• _What to produce_: For the records that follow, please set down exactly the lines between the one holding "-- ==== Sys2Proof/Laws/Apu.lean" and the one holding "t.clockTimer.lc = t.lc := by", inclusive, and only those.

=== Supplied information ===

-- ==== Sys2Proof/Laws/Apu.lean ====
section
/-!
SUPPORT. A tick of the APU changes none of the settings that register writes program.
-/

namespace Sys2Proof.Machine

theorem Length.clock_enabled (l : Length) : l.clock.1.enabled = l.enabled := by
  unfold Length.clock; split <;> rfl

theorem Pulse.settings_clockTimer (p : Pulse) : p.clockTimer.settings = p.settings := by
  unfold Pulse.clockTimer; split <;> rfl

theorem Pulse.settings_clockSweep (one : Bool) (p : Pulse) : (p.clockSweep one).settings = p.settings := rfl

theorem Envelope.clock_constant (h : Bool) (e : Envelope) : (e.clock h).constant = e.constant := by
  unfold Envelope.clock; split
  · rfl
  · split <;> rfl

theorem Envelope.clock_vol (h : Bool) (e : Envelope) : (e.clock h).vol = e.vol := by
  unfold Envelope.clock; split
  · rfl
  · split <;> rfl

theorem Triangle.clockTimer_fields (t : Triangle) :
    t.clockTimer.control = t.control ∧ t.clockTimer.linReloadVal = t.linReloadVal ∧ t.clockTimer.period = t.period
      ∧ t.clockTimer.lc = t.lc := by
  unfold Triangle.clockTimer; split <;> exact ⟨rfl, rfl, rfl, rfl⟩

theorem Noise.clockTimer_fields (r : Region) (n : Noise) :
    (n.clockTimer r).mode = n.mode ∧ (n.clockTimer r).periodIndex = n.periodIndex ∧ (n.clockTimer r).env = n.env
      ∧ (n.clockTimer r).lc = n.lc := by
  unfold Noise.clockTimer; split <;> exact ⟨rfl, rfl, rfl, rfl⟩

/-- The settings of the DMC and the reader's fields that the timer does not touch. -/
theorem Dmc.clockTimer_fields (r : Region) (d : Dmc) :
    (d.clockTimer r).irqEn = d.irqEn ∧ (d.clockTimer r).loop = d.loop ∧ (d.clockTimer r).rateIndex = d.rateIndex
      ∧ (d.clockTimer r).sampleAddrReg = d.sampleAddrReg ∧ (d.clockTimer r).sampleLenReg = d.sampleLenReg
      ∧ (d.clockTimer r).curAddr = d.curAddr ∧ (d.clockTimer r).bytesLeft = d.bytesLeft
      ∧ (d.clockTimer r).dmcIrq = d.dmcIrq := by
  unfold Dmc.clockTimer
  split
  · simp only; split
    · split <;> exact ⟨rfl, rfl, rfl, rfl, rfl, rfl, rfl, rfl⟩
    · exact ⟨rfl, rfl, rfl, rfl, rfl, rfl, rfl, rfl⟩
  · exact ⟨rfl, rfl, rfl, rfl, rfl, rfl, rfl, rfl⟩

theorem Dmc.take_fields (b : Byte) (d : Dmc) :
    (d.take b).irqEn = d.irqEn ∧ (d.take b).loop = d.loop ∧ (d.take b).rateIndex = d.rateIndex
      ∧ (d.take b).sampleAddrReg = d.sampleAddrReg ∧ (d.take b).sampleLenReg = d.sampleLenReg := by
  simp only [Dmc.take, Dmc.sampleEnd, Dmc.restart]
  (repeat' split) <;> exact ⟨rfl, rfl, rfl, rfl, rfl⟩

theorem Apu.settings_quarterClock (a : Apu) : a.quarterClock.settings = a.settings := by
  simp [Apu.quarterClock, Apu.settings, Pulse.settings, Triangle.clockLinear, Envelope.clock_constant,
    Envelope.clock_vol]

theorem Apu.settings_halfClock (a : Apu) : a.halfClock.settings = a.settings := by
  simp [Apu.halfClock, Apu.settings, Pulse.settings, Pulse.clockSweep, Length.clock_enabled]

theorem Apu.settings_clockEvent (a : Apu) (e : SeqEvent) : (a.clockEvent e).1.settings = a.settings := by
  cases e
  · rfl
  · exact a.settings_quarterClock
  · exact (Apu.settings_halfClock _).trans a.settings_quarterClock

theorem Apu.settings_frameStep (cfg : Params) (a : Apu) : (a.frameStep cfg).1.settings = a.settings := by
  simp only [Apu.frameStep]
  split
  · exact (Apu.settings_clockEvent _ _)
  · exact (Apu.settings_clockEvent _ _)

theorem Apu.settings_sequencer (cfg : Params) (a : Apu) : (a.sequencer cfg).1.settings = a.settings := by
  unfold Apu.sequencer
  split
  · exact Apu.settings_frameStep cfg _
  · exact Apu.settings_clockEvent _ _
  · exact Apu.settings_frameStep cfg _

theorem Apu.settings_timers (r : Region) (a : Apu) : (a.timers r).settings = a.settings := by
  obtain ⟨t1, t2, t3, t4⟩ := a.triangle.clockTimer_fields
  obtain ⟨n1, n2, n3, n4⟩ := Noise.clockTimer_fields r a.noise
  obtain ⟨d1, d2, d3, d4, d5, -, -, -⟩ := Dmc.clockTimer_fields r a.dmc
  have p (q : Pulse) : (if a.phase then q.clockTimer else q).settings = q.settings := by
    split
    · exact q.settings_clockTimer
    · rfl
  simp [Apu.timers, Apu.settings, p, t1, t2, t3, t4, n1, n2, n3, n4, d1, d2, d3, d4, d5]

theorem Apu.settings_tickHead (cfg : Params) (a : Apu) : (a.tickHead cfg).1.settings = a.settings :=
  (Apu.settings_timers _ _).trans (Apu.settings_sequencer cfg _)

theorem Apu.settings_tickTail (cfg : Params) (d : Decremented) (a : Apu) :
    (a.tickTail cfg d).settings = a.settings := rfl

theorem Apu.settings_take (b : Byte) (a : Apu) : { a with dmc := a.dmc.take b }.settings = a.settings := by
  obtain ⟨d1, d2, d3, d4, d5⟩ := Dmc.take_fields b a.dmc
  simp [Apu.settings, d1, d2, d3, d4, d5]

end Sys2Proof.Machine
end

===
=== Supplied information ===

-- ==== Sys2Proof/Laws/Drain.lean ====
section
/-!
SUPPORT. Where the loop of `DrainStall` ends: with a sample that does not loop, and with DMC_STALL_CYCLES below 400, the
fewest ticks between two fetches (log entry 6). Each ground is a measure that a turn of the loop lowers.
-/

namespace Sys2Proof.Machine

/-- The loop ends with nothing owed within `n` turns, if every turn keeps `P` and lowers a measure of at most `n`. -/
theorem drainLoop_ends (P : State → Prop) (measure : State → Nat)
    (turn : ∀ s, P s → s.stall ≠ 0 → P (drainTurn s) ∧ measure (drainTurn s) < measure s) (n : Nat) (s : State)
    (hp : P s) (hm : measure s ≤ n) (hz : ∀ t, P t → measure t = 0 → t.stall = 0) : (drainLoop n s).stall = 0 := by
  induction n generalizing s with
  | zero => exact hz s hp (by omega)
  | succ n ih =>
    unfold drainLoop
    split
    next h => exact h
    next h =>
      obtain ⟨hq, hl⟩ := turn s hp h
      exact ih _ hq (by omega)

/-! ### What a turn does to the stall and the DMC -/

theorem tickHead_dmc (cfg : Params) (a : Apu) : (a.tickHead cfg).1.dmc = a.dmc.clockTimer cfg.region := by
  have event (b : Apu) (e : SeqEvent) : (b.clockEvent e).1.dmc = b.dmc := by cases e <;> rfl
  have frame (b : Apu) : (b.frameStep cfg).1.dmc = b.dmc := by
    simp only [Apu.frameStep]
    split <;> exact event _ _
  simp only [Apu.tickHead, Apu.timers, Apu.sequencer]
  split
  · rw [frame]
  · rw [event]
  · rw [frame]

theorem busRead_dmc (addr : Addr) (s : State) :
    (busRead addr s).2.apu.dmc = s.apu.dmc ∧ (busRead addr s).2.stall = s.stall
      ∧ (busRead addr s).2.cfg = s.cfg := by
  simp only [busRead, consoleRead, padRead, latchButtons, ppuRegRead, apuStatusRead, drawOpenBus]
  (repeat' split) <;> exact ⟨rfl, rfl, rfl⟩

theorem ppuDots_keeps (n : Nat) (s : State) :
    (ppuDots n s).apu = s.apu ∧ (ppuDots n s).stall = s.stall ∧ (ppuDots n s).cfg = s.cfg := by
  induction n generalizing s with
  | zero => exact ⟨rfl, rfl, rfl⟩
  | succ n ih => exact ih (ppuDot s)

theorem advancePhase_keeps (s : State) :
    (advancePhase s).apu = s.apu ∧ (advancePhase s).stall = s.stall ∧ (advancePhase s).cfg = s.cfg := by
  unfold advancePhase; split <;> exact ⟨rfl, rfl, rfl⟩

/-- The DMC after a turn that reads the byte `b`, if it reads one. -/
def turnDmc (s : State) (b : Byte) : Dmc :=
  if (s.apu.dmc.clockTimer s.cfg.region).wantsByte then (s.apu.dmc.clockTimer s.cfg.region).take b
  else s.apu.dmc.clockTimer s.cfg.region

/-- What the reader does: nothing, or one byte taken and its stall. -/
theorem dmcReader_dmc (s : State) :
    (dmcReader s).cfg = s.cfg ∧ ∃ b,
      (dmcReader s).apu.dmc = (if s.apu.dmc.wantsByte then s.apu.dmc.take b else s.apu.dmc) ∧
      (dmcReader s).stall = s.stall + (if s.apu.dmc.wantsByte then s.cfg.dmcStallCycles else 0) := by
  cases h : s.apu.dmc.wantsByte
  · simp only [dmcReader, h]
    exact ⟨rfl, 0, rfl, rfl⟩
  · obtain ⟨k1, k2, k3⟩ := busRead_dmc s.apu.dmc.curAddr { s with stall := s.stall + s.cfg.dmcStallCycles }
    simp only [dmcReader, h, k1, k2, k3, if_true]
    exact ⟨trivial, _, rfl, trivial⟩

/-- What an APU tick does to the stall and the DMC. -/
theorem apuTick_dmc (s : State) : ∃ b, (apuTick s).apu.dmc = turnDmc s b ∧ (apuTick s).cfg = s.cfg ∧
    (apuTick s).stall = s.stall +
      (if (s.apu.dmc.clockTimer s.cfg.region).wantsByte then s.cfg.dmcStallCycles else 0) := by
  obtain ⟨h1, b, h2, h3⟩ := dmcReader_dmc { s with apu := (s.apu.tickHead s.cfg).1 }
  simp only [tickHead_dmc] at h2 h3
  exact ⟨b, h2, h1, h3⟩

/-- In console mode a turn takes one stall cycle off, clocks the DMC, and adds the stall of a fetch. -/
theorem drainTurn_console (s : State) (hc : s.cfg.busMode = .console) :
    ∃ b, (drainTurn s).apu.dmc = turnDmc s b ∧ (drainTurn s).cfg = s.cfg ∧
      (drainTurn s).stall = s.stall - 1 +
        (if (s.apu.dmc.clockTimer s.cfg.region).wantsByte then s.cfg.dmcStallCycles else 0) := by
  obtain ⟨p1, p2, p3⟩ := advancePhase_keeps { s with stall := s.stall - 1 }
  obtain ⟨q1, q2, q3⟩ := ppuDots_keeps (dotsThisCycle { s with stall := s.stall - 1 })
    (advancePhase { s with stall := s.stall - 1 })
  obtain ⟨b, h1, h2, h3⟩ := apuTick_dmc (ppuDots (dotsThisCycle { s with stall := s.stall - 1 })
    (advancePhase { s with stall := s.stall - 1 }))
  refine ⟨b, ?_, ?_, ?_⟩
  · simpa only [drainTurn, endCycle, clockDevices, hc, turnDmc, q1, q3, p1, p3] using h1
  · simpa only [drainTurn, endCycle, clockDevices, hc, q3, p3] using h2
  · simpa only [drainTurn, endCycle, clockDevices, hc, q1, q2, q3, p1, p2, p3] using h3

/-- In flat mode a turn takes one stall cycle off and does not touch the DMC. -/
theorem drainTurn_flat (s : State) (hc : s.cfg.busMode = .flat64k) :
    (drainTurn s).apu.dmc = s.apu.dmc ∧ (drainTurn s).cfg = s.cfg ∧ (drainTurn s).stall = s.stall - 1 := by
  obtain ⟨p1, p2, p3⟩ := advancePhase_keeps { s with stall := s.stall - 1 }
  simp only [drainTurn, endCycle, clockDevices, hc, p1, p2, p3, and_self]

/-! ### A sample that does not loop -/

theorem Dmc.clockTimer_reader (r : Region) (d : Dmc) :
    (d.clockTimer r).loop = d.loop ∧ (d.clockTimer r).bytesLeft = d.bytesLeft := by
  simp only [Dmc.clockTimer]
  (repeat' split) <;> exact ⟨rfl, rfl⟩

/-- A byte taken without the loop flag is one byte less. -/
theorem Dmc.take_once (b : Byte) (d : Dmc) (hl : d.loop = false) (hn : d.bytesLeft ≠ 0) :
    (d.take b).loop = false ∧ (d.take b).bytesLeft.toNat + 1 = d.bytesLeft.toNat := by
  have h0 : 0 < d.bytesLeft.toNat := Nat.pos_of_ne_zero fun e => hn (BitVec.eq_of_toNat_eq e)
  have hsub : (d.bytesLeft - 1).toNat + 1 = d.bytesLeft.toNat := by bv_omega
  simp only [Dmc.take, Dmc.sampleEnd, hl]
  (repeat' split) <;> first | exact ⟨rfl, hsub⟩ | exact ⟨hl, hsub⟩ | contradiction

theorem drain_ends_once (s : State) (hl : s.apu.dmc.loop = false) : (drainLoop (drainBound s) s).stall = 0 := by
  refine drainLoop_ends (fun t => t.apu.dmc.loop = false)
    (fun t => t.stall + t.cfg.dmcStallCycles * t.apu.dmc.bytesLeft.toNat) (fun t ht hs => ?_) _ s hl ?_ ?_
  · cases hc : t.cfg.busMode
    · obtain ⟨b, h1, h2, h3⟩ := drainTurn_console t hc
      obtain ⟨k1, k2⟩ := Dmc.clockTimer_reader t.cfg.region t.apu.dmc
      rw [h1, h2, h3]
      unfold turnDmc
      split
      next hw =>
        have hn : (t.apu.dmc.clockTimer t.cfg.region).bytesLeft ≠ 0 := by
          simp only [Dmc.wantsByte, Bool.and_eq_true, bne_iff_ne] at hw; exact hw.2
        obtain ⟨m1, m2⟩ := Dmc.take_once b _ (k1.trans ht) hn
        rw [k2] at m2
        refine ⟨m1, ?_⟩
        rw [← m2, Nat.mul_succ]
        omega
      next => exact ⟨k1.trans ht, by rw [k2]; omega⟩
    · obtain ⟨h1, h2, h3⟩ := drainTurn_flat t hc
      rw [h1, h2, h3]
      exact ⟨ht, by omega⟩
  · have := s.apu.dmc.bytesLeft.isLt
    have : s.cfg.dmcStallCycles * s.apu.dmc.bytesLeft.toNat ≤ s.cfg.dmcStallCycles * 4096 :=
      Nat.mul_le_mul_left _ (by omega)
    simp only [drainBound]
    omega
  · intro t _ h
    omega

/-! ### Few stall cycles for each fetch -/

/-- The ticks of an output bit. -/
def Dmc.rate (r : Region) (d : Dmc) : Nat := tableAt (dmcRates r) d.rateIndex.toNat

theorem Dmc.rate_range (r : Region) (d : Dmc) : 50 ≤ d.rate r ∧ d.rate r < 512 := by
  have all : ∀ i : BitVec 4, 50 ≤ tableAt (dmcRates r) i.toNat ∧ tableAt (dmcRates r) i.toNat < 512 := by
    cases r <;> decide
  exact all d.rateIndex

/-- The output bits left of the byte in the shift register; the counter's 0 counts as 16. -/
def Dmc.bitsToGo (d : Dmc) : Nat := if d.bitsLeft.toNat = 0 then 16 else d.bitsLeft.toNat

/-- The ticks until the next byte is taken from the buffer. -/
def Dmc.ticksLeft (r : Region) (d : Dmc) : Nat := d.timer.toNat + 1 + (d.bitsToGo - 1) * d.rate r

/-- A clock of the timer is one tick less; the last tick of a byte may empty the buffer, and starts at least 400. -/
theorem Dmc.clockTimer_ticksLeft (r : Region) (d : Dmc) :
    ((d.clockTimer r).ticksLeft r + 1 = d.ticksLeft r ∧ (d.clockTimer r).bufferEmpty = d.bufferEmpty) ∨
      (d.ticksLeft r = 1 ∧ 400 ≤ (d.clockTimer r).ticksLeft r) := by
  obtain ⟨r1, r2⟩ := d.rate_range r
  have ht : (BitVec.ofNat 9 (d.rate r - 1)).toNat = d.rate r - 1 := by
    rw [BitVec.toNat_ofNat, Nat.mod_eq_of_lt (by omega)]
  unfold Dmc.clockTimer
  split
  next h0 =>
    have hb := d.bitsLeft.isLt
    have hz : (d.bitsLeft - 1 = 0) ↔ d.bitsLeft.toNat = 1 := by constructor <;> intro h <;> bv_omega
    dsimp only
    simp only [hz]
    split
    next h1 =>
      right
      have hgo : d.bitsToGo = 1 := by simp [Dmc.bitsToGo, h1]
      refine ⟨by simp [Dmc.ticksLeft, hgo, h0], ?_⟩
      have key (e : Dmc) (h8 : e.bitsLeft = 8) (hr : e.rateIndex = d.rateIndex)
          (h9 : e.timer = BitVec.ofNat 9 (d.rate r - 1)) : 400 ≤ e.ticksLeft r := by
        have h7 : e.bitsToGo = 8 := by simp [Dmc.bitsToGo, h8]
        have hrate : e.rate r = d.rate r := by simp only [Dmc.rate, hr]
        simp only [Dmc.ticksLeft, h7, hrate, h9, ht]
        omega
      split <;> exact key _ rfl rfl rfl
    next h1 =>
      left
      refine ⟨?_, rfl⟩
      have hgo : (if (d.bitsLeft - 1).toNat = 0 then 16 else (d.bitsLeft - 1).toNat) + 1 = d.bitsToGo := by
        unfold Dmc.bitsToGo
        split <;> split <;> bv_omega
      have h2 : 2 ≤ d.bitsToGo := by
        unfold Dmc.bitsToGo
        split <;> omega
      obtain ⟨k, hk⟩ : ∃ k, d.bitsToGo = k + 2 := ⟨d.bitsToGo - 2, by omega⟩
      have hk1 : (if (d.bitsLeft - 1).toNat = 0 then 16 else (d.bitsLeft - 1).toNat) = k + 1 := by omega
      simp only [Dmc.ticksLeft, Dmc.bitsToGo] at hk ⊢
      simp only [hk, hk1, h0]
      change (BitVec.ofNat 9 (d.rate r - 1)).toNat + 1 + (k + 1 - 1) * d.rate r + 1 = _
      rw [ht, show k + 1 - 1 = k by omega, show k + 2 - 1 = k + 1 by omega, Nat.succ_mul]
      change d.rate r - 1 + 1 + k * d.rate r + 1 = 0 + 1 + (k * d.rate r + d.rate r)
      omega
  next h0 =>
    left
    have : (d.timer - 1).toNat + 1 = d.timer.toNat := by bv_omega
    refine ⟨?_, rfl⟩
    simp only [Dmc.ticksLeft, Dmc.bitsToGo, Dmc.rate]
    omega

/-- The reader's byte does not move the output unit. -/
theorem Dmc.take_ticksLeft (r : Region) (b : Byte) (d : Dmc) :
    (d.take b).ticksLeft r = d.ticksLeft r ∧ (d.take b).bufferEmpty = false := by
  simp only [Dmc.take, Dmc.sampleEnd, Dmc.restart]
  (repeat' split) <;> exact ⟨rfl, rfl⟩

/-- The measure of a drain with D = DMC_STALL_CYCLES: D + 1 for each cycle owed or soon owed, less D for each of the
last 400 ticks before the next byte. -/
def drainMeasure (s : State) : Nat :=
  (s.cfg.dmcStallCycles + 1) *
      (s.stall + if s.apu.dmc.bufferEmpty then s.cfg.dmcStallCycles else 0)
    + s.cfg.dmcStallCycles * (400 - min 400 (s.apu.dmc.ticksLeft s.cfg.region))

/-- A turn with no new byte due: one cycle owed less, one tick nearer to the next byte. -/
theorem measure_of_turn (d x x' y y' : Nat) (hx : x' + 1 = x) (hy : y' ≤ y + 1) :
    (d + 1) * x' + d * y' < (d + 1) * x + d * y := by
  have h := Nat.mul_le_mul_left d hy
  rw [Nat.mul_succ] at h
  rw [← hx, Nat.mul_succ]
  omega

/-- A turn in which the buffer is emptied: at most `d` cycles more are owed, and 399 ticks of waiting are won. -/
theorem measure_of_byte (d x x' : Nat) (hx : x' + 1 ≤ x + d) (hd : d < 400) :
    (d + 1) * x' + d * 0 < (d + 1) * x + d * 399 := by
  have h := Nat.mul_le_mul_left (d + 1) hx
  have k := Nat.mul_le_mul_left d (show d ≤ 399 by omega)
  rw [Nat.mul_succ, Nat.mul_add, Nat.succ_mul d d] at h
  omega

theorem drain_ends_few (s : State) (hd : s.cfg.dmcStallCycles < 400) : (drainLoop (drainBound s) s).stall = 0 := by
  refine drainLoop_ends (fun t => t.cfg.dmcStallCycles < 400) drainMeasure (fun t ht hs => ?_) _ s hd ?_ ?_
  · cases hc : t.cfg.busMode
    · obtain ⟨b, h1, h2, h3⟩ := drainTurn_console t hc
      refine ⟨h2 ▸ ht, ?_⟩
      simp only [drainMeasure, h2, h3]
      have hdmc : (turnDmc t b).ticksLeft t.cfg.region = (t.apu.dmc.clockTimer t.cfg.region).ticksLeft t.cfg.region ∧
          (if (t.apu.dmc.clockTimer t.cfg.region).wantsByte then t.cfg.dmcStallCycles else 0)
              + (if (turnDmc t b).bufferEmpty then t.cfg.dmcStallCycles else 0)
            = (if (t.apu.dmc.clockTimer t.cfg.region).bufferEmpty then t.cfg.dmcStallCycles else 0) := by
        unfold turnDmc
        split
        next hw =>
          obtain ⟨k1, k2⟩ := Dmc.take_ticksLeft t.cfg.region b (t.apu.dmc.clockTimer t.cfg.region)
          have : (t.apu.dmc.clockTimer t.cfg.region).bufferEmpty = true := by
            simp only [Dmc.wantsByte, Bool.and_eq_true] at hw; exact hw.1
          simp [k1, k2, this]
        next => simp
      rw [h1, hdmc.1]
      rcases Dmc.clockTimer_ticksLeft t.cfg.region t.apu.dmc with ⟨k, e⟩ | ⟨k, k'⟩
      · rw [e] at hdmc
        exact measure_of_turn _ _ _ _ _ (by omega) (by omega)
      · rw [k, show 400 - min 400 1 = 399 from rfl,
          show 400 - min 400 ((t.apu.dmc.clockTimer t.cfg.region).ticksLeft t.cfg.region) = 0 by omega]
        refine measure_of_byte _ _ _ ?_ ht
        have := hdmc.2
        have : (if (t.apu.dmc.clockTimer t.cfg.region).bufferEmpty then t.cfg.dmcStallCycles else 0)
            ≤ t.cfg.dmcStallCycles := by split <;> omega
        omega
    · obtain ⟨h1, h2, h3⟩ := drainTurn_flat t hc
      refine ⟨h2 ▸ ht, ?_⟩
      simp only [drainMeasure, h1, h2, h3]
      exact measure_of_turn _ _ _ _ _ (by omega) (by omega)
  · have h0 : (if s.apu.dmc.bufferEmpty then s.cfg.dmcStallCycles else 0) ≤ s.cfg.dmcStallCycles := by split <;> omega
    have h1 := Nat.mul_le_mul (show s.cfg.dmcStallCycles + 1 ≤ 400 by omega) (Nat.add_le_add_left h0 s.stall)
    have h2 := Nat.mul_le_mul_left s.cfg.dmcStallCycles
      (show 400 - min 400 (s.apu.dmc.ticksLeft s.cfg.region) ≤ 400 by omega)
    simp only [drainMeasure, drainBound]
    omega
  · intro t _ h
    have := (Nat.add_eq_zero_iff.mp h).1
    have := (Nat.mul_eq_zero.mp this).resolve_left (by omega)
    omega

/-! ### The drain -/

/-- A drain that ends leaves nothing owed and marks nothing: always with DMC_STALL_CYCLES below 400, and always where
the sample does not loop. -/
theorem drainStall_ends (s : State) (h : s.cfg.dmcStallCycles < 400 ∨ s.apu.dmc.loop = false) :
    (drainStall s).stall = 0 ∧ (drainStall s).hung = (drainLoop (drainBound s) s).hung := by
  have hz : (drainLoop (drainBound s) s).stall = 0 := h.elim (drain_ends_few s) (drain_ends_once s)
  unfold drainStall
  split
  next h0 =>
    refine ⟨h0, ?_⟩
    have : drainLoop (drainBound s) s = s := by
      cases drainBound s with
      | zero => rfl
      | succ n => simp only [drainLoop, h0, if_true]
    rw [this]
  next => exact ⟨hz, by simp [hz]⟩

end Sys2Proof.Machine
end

===

• _Answer to this task_:
-- ==== Sys2Proof/Laws/Apu.lean ====
section
/-!
SUPPORT. A tick of the APU changes none of the settings that register writes program.
-/

namespace Sys2Proof.Machine

theorem Length.clock_enabled (l : Length) : l.clock.1.enabled = l.enabled := by
  unfold Length.clock; split <;> rfl

theorem Pulse.settings_clockTimer (p : Pulse) : p.clockTimer.settings = p.settings := by
  unfold Pulse.clockTimer; split <;> rfl

theorem Pulse.settings_clockSweep (one : Bool) (p : Pulse) : (p.clockSweep one).settings = p.settings := rfl

theorem Envelope.clock_constant (h : Bool) (e : Envelope) : (e.clock h).constant = e.constant := by
  unfold Envelope.clock; split
  · rfl
  · split <;> rfl

theorem Envelope.clock_vol (h : Bool) (e : Envelope) : (e.clock h).vol = e.vol := by
  unfold Envelope.clock; split
  · rfl
  · split <;> rfl

theorem Triangle.clockTimer_fields (t : Triangle) :
    t.clockTimer.control = t.control ∧ t.clockTimer.linReloadVal = t.linReloadVal ∧ t.clockTimer.period = t.period
      ∧ t.clockTimer.lc = t.lc := by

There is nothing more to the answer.